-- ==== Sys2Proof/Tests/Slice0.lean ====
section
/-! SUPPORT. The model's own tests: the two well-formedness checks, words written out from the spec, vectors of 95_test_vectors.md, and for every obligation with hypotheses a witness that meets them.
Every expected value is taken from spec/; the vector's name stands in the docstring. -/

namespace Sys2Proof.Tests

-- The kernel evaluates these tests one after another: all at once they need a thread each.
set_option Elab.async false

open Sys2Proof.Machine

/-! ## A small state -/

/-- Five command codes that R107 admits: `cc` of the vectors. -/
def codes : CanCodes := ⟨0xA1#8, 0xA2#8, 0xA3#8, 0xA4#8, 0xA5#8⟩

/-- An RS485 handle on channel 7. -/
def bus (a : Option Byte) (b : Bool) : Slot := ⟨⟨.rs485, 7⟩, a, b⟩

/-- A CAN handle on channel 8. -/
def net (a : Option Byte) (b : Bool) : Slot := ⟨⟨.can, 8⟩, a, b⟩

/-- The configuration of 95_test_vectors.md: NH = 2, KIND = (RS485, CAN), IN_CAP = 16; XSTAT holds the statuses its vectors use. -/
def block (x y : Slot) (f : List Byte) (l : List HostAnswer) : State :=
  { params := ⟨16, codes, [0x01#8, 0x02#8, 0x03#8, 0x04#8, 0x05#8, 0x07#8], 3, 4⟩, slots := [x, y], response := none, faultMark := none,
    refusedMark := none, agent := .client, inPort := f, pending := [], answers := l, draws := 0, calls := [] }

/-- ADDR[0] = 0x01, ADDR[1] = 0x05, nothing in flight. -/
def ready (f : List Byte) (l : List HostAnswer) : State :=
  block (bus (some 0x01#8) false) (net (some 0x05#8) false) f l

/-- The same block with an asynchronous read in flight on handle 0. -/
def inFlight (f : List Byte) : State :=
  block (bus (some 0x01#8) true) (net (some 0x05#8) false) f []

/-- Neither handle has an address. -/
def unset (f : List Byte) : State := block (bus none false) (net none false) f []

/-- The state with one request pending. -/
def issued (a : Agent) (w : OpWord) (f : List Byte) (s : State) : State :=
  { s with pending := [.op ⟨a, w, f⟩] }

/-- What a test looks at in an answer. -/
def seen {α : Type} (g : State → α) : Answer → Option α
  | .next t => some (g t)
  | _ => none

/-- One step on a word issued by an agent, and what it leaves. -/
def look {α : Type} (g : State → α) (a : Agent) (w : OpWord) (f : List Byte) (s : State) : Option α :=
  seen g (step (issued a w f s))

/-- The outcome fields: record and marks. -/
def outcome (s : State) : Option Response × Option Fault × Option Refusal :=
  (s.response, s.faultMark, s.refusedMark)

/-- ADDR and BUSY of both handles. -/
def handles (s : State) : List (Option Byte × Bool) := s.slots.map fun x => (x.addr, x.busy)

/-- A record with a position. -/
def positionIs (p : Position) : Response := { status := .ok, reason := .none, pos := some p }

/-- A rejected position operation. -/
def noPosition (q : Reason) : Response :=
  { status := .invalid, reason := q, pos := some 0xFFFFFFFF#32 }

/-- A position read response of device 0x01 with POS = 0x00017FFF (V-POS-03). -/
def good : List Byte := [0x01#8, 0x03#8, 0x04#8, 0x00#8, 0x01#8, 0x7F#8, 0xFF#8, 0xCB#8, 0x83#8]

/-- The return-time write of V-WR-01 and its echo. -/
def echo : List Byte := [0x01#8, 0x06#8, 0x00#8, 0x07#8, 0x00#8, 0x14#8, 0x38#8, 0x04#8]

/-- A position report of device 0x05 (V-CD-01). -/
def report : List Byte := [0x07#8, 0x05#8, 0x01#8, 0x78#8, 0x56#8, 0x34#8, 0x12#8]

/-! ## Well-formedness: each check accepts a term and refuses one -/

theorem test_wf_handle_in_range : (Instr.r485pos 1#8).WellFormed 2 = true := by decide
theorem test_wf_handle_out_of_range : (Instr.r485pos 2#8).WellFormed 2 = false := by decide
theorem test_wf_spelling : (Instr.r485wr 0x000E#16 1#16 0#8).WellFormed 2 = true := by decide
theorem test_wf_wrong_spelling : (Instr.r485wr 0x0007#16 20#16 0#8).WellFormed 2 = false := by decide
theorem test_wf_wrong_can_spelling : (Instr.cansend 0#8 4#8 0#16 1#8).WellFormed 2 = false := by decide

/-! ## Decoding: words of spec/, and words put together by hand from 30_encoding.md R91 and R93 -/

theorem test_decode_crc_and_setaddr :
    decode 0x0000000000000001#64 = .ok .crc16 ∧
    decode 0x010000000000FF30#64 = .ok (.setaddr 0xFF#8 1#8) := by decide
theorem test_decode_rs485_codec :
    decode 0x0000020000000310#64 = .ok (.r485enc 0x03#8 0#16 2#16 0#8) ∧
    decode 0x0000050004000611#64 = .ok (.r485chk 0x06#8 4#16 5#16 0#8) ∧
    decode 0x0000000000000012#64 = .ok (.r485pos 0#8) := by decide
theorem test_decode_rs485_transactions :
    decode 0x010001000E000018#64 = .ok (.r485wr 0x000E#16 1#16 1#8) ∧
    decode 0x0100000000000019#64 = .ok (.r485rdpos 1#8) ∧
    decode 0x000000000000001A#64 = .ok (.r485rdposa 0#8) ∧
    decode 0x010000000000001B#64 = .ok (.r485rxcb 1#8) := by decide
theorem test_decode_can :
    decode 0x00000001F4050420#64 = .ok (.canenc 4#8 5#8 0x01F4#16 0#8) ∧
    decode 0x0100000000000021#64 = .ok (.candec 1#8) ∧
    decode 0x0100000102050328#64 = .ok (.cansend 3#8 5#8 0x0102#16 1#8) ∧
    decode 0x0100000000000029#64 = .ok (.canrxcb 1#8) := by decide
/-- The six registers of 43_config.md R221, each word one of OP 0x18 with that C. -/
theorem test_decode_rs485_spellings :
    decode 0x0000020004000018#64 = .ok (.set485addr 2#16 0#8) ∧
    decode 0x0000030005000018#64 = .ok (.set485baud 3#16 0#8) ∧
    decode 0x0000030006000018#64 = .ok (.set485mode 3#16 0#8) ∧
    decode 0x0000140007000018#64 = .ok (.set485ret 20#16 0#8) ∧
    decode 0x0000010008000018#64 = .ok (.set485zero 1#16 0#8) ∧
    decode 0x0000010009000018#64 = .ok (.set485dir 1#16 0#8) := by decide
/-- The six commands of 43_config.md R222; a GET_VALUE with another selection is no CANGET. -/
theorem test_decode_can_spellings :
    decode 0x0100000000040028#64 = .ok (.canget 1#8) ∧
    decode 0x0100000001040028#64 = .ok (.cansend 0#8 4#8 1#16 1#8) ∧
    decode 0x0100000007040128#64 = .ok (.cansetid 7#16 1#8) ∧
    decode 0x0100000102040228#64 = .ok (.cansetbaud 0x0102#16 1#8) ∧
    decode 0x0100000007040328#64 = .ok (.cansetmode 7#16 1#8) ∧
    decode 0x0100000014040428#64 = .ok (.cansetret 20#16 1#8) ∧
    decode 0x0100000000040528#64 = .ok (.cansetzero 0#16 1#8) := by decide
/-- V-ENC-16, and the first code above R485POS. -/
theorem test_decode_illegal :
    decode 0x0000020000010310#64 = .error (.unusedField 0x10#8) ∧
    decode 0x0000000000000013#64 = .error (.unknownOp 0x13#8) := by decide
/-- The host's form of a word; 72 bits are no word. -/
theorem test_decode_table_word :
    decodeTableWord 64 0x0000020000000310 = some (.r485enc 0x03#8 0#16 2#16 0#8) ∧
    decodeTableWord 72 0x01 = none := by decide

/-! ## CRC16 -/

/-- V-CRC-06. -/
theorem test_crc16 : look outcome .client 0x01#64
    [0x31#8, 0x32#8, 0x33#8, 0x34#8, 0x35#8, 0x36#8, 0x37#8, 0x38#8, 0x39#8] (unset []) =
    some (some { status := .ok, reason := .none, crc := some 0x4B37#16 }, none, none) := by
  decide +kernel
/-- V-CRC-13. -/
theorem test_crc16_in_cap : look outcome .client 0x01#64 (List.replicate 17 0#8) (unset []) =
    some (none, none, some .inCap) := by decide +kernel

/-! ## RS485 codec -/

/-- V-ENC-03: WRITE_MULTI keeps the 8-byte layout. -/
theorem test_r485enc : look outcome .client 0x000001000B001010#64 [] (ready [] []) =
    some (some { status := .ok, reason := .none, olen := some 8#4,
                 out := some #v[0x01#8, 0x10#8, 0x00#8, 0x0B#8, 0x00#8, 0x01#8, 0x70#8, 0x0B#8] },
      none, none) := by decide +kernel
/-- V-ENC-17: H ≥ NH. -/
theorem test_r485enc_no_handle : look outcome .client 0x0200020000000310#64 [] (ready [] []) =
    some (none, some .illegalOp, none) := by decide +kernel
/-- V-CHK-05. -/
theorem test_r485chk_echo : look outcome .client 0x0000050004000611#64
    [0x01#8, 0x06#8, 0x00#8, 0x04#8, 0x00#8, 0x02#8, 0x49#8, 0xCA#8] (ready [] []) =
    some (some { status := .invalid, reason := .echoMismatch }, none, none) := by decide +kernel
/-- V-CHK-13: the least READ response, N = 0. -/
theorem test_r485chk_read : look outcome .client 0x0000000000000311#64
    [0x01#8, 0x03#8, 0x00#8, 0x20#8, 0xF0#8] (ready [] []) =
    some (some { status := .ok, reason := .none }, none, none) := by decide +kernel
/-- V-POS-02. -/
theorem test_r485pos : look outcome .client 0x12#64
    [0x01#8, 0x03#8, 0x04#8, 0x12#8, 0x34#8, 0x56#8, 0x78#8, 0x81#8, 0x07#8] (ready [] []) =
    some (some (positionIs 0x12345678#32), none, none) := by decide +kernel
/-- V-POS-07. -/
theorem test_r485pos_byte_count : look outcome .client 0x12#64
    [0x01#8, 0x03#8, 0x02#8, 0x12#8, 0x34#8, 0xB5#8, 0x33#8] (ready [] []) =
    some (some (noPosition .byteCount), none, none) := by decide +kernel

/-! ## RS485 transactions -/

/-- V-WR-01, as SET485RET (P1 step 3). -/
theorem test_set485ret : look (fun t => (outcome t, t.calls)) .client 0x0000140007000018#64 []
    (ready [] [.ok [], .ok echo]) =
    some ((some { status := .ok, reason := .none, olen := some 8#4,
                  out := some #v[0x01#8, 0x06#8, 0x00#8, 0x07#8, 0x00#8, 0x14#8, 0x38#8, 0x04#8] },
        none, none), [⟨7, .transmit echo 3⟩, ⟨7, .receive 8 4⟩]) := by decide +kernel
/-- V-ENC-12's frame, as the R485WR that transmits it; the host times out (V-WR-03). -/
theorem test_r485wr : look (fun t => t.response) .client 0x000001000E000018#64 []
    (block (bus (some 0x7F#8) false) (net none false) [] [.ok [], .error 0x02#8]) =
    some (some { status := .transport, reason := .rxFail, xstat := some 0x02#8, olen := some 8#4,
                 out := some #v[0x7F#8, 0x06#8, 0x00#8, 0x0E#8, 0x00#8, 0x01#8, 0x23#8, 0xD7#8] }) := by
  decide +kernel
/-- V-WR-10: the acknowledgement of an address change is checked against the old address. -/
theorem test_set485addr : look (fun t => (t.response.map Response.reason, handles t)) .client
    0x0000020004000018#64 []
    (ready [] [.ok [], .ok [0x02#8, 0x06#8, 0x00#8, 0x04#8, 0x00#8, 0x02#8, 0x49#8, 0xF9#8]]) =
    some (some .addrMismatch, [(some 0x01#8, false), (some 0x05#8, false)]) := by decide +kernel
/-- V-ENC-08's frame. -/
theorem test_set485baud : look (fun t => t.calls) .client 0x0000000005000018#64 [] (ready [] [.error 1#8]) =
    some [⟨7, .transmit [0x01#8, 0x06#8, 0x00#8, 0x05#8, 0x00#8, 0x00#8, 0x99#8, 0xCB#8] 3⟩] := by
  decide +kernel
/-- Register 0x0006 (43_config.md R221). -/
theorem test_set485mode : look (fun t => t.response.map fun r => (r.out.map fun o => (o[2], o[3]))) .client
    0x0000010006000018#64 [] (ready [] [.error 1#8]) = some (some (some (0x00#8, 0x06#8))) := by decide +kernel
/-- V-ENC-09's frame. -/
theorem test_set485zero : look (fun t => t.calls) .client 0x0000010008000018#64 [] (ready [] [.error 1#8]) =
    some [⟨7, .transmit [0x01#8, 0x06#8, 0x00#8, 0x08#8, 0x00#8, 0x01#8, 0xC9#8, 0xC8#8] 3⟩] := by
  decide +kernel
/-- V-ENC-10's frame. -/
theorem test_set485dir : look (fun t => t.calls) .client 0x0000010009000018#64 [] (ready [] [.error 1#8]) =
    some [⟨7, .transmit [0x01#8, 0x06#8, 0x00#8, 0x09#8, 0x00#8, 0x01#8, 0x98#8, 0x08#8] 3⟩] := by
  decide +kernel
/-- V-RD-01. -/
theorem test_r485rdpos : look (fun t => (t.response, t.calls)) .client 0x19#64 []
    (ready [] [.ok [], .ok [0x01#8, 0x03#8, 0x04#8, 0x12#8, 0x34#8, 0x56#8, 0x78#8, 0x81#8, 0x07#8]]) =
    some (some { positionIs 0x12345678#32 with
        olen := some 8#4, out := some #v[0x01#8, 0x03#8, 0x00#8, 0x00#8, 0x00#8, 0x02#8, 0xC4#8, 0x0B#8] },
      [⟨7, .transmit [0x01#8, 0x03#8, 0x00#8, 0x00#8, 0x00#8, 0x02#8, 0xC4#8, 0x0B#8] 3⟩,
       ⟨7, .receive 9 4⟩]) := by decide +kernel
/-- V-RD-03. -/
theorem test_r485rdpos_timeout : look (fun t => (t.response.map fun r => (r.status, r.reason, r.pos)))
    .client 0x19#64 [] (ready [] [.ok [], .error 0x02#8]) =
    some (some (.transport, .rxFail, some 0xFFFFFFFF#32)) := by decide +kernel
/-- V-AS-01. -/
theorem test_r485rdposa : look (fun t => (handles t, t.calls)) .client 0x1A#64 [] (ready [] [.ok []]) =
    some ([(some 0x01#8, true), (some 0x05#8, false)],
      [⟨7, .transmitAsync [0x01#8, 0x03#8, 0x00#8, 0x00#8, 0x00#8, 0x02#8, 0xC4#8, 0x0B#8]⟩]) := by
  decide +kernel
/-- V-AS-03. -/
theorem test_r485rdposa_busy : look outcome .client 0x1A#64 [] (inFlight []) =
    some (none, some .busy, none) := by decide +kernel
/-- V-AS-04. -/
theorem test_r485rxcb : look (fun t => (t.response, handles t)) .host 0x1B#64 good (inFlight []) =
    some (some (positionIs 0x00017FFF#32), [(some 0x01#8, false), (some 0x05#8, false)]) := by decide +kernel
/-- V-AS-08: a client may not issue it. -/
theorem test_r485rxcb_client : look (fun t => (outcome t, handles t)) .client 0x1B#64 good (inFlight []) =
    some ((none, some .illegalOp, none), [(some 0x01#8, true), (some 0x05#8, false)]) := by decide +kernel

## ACTIVITY:
Start at the first line of the material and transcribe each line exactly, stopping once the line containing "open Sys2Proof.Machine" has been written.

## TASK SOLUTION:
-- ==== Sys2Proof/Tests/Slice0.lean ====
section
/-! SUPPORT. The model's own tests: the two well-formedness checks, words written out from the spec, vectors of 95_test_vectors.md, and for every obligation with hypotheses a witness that meets them.
Every expected value is taken from spec/; the vector's name stands in the docstring. -/

namespace Sys2Proof.Tests

-- The kernel evaluates these tests one after another: all at once they need a thread each.
set_option Elab.async false

open Sys2Proof.Machine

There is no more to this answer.